Collected data entries:
╔══

-- ==== Sys2Proof/Machine/Sequencer.lean ====
section
/-!
DEFINITION. The sequencer: taking the next packet while idle, and running the next unit of a program while busy
(10_state.md R27, R36; 20_memory.md R65, R66).
-/

namespace Sys2Proof.Machine

/-- The result code of a packet that decodes to no instruction (30_encoding.md R83, 60_exceptions.md R211). -/
def errorCode : DecodeError → ResultCode
  | .emptyPacket => .formatError
  | .illegalOpcode => .illegalOpcode
  | .formatError => .formatError

/-- A packet executed (30_encoding.md R83): decoded, then refused or run. -/
def runPacket (p : Packet) (s : State) : Host.Outcome State Fault Refusal :=
  match decodePacket p with
  | .ok i => exec i s
  | .error e => .next (raise (errorCode e) s)

/-- A step with BUSY = 0: the next packet is taken; with no whole packet on the port the engine idles (10_state.md R32). -/
def acceptStep (s : State) : Host.Outcome State Fault Refusal :=
  match takePacket s.hostIn with
  | some (p, rest) => runPacket p { s with hostIn := rest }
  | none => .next s

/-- A step with BUSY = 1: the next unit of the program.
An event is issued (20_memory.md R65, R66); a call runs in place (00_scope.md R13), SendCommand as an LCD instruction
that has the byte under this engine's codes, which sends it as it stands (log 10); the end of the program ends the command. -/
def busyStep (s : State) : Host.Outcome State Fault Refusal :=
  match s.pending with
  | [] => .next (complete s)
  | .emit e :: rest => .next (issue e { s with pending := rest })
  | .sendCommand v :: rest =>
    match decodeLcdWith s.codes v with
    | some i => exec i { s with pending := rest }
    | none => .next (callMicro (fun pa => sendCommand pa v) { s with pending := rest })
  | .sendCharacter v :: rest => .next (callMicro (fun pa => sendCharacter pa v) { s with pending := rest })
  | .write4 x :: rest => .next (callMicro (fun pa => write4 pa x) { s with pending := rest })

end Sys2Proof.Machine
end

╚══

**About this exercise:** Extract every line of the records above that contains the word "engine".

**Task output:**
/-- A step with BUSY = 0: the next packet is taken; with no whole packet on the port the engine idles (10_state.md R32). -/
that has the byte under this engine's codes, which sends it as it stands (log 10); the end of the program ends the command. -/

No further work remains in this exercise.